Назавтра, в гостинице «Россия», я получил ответ на мои требования о мерах по обиде, нанесенной моему сыну: часы возвращены, сержант на гауптвахте, готовится приказ о его наказании: или штрафная рота, или увольнение.
Я через некоторое время убедился: сержант попал в дисциплинарный батальон за грабеж.
21 февраля 1971 года умер Дмитрий Иванович в возрасте 85 лет. Я с горем перенес эту утрату, Галочка ездила в Уразово на похороны, я не мог из-за занятости.
Наша мама стала жаловаться на боли в желудке, проверка показала низкую кислотность среды и заболевание прямой кишки – парапроктит.

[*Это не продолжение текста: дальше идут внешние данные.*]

-- ==== Sys2Proof/Packet.lean ====
section
/-!
DEFINITION. Packets of the packet plane (R44-R47) and flows (R51).
-/

namespace Sys2Proof

/-- A flow: packets of equal SRC, DST, LABEL, OCLS and VC (R51). -/
structure Flow where
  src : BitVec 16
  dst : BitVec 16
  label : BitVec 16
  ocls : BitVec 4
  vc : BitVec 2
deriving DecidableEq, Repr

/-- What a packet says beyond the header fields of R45, where the manual gives the content but no bit layout for it.
`read n` asks for n bytes; `atom` names the operation, the width and the operands of R366; `cmd` names the engine command
whose transfer it is; `tileWrite` names the rule of R425, the context, the offset in its region, the barrier offset, the
number of sectors whose last byte it writes, the arrivals that it brings and the sender's gang; `image` a piece of the boot image; the others carry what the rule of their name states. -/
inductive Msg where
  | none
  | read (n : Nat)
  | atom (op : Nat) (wide : Bool) (b c : BitVec 64) (want : Bool)
  | old (v : BitVec 64) (want : Bool)
  | fail (status : Nat)
  | engWrite (cmd : Nat)
  | tileWrite (rule : Nat) (ctx : Nat) (off : Nat) (bar : Option Nat) (closes : Nat) (arrv : Nat) (gang : Nat)
  | image
  | record (sid part : Nat) (idx : Nat) (last : Bool)
  | xst (gang : Nat) (task : Nat) (phase : Nat) (off : Nat)
  | resume (cid : Nat) (words : Nat)
  | stream (part : Nat) (body : BitVec 128)
  | collapse (cid : Nat) (cause : Nat)
  | sendAck (cid : Nat) (words : Nat)
  | setup (cid : Nat)
  | probeAck (cid : Nat)
  | probeRefusal (cid : Nat) (cause : Nat)
  | markerAck (fid : Nat) (flow : Nat)
  | relaySpace (fid : Nat) (bytes : Nat)
  | podReset (cls : Nat)
deriving DecidableEq, Repr

/-- A packet: the header of R45 and its payload (R44).  `poison` marks the payload (R62, R131); `bad` is an uncorrectable
error in the buffered header (R62). -/
structure Pkt where
  kind : BitVec 4
  part : BitVec 3
  mmh : Bool
  ocls : BitVec 4
  vc : BitVec 2
  disp : Bool
  merged : Bool
  src : BitVec 16
  dst : BitVec 16
  label : BitVec 16
  hint : BitVec 4
  seq : BitVec 12
  len : BitVec 3
  host : Bool
  tag : BitVec 16
  bytes : BitVec 9
  addr : BitVec 48
  pkg : BitVec 8
  ver : BitVec 32
  opc : BitVec 16
  orig : BitVec 16
  data : List Byte
  poison : Bool
  bad : Bool
  msg : Msg
deriving DecidableEq, Repr

/-- The flow of a packet (R51). -/
def Pkt.flow (p : Pkt) : Flow := ⟨p.src, p.dst, p.label, p.ocls, p.vc⟩

/-- A packet with every field clear. -/
def Pkt.zero : Pkt :=
  { kind := 0, part := 0, mmh := false, ocls := 0, vc := 0, disp := false, merged := false, src := 0, dst := 0, label := 0,
    hint := 0, seq := 0, len := 0, host := false, tag := 0, bytes := 0, addr := 0, pkg := 0, ver := 0, opc := 0, orig := 0,
    data := [], poison := false, bad := false, msg := .none }

/-- The body flits that n payload bytes take: 32 in the head flit and 64 in each body flit (R44). -/
def bodyFlits (n : Nat) : Nat := (n - 32 + 63) / 64

/-- What names an event of the opcode table and what it brings from outside the device; each event's meaning says which of
these it reads.  It is an input of the step (log entry 1, DESIGN CHOICE). -/
structure EvArg where
  a : Nat
  b : Nat
  c : Nat
  d : Nat
  ok : Bool
  flow : Flow
  data : List Byte
  pkt : Pkt
  bits : BitVec 256
  pairs : List (Nat × Nat)
deriving DecidableEq, Repr

/-- The argument that names nothing. -/
def EvArg.zero : EvArg :=
  { a := 0, b := 0, c := 0, d := 0, ok := true, flow := ⟨0, 0, 0, 0, 0⟩, data := [], pkt := Pkt.zero, bits := 0, pairs := [] }

/-- The argument that names one number. -/
def EvArg.of (a : Nat) : EvArg := { EvArg.zero with a := a }

/-- The argument that names two numbers. -/
def EvArg.of2 (a b : Nat) : EvArg := { EvArg.zero with a := a, b := b }

/-- The argument that names three numbers. -/
def EvArg.of3 (a b c : Nat) : EvArg := { EvArg.zero with a := a, b := b, c := c }

end Sys2Proof
end

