-- ==== Sys2Proof/Decode.lean ====
section
/-!
DEFINITION. The decoder: from the words of a bundle to instructions, or to the fate that R329 gives them; and after it
the encoder, written from the same tables (R318, R320, R323, R324-R328).
-/

namespace Sys2Proof

/-- Bits lo+n-1 : lo of a word. -/
def fld (w : BitVec 32) (lo n : Nat) : BitVec n := w.extractLsb' lo n

/-- Bits lo+n-1 : lo of an X payload. -/
def pfld (p : BitVec 28) (lo n : Nat) : BitVec n := p.extractLsb' lo n

/-- Why a head is not an instruction: `ien r` is R329's reason r, `iil` an unassigned opcode or an unlisted value. -/
inductive DecErr where
  | ien (r : Nat)
  | iil
deriving DecidableEq, Repr

abbrev Dec := Except DecErr Instr

/-- Fields that R320 requires to be zero: reason 5 when one is not (R329). -/
def chk (c : Bool) (r : Dec) : Dec := if c then r else .error (.ien 5)

/-- A head whose format admits no X (R323): reason 3 when it has one. -/
def noX (x : Option (BitVec 28)) (r : Dec) : Dec :=
  match x with
  | none => r
  | some _ => .error (.ien 3)

/-- A head with an optional X: its payload is read by `f`, and reason 5 is a payload bit that must be zero. -/
def optX {α : Type} (x : Option (BitVec 28)) (f : BitVec 28 → Option α) (k : Option α → Dec) : Dec :=
  match x with
  | none => k none
  | some p =>
    match f p with
    | some a => k (some a)
    | none => .error (.ien 5)

/-- A head that requires its X: reason 3 when it is missing. -/
def reqX {α : Type} (x : Option (BitVec 28)) (f : BitVec 28 → Option α) (k : α → Dec) : Dec :=
  match x with
  | none => .error (.ien 3)
  | some p =>
    match f p with
    | some a => k a
    | none => .error (.ien 5)

/-! Payloads of X words (R323). -/

def decImm (p : BitVec 28) : Option (BitVec 28) := some p
def encImm (v : BitVec 28) : BitVec 28 := v

def decLd (p : BitVec 28) : Option WgLd :=
  if pfld p 27 1 = 0 then
    some { oc := pfld p 0 4, mmh := pfld p 4 1 == 1, sem := pfld p 5 2, scope := pfld p 7 3, off := pfld p 10 17 }
  else none
def encLd (e : WgLd) : BitVec 28 := 0#1 ++ e.off ++ e.scope ++ e.sem ++ (if e.mmh then 1#1 else 0#1) ++ e.oc

def decSt (p : BitVec 28) : Option WgSt :=
  if pfld p 27 1 = 0 ∧ pfld p 4 1 = 0 then
    some { oc := pfld p 0 4, sem := pfld p 5 2, scope := pfld p 7 3, off := pfld p 10 17 }
  else none
def encSt (e : WgSt) : BitVec 28 := 0#1 ++ e.off ++ e.scope ++ e.sem ++ 0#1 ++ e.oc

def decAt (p : BitVec 28) : Option AtExt :=
  if pfld p 20 8 = 0 ∧ pfld p 10 5 = 0 ∧ pfld p 4 1 = 0 then
    some { oc := pfld p 0 4, sem := pfld p 5 2, scope := pfld p 7 3, g := pfld p 15 5 }
  else none
def encAt (e : AtExt) : BitVec 28 := 0#8 ++ e.g ++ 0#5 ++ e.scope ++ e.sem ++ 0#1 ++ e.oc

def decCas (p : BitVec 28) : Option CasExt :=
  if pfld p 20 8 = 0 ∧ pfld p 4 1 = 0 then
    some { oc := pfld p 0 4, sem := pfld p 5 2, scope := pfld p 7 3, c := pfld p 10 5, g := pfld p 15 5 }
  else none
def encCas (e : CasExt) : BitVec 28 := 0#8 ++ e.g ++ e.c ++ e.scope ++ e.sem ++ 0#1 ++ e.oc

def decC5 (p : BitVec 28) : Option (BitVec 5) := if pfld p 5 23 = 0 then some (pfld p 0 5) else none
def encC5 (c : BitVec 5) : BitVec 28 := 0#23 ++ c

def decOff (p : BitVec 28) : Option (BitVec 18) := if pfld p 18 10 = 0 then some (pfld p 0 18) else none
def encOff (v : BitVec 18) : BitVec 28 := 0#10 ++ v

def decCvt (p : BitVec 28) : Option CvtExt :=
  if pfld p 10 18 = 0 ∧ pfld p 0 3 = 0 then some { rnd := pfld p 3 2, salt := pfld p 5 5 } else none
def encCvt (e : CvtExt) : BitVec 28 := 0#18 ++ e.salt ++ e.rnd ++ 0#3

def decVldc (p : BitVec 28) : Option VldcExt :=
  if pfld p 10 18 = 0 then some { t := pfld p 0 3, rnd := pfld p 3 2, salt := pfld p 5 5 } else none
def encVldc (e : VldcExt) : BitVec 28 := 0#18 ++ e.salt ++ e.rnd ++ e.t

def decVstc (p : BitVec 28) : Option VstcExt :=
  if pfld p 15 13 = 0 then some { t := pfld p 0 3, rnd := pfld p 3 2, salt := pfld p 5 5, kb := pfld p 10 5 } else none
def encVstc (e : VstcExt) : BitVec 28 := 0#13 ++ e.kb ++ e.salt ++ e.rnd ++ e.t

def decInc (p : BitVec 28) : Option (BitVec 16) := if pfld p 16 12 = 0 then some (pfld p 0 16) else none
def encInc (v : BitVec 16) : BitVec 28 := 0#12 ++ v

У нас в Северодонецке нет врачей, лечащих такую болезнь. И вот, после поисков, положили Галочку в больницу имени Титова в Лисичанск под патронат врача Когана.
Операция на прямой кишке прошла удачно, а кислотность предписано поправить в Ессентуках.
Галочка успела поправиться до майских праздников и принять участие в проводах сыновей в армию.
Все материалы по диссертации, в том числе и заявление с просьбой принять их для защиты, направлены в Гиредмет.
После проводов ребят в армию наша мама едет на лечение в Ессентуки, где поселилась на квартиру у Мартыновой Аси Сергеевны, родной сестры Евдокии Сергеевны Ушкало. Лечение прошло хорошо.
Возвращение Галочки из Ессентуков принесло радость: самочувствие заметно улучшилось.
В сентябре – октябре в Москве я готовлюсь к сдаче госэкзамена по спецглавам и сдаю его.
Одновременно, нахожу адреса ребят, бываю у них, а затем приглашаю нашу маму в Москву, забираю ребят из частей и мы отдыхаем вместе. Живем в гостинице «Россия», занимаем одноместный номер, нам его хватает.
Мы тогда в Москве сделали очень хорошие фотографии, они хранятся в наших семейных альбомах.
В октябре состоялась поездка на празднование 40-летия создания СКГМИ в Орджоникидзе (так стал называться Дзауджикау).
В Орджоникидзе добираться пришлось самолетом до Ростова, а затем до Минвод и автобусом до места.
Поселили нас в наше общежитие и в те комнаты, где мы жили, будучи студентами. Я в комнате оказался с Федей Ясоновым (грек по национальности), работавшим преподавателем в филиале Донецкого политехнического института, в Константиновке (почти рядом с Северодонецком).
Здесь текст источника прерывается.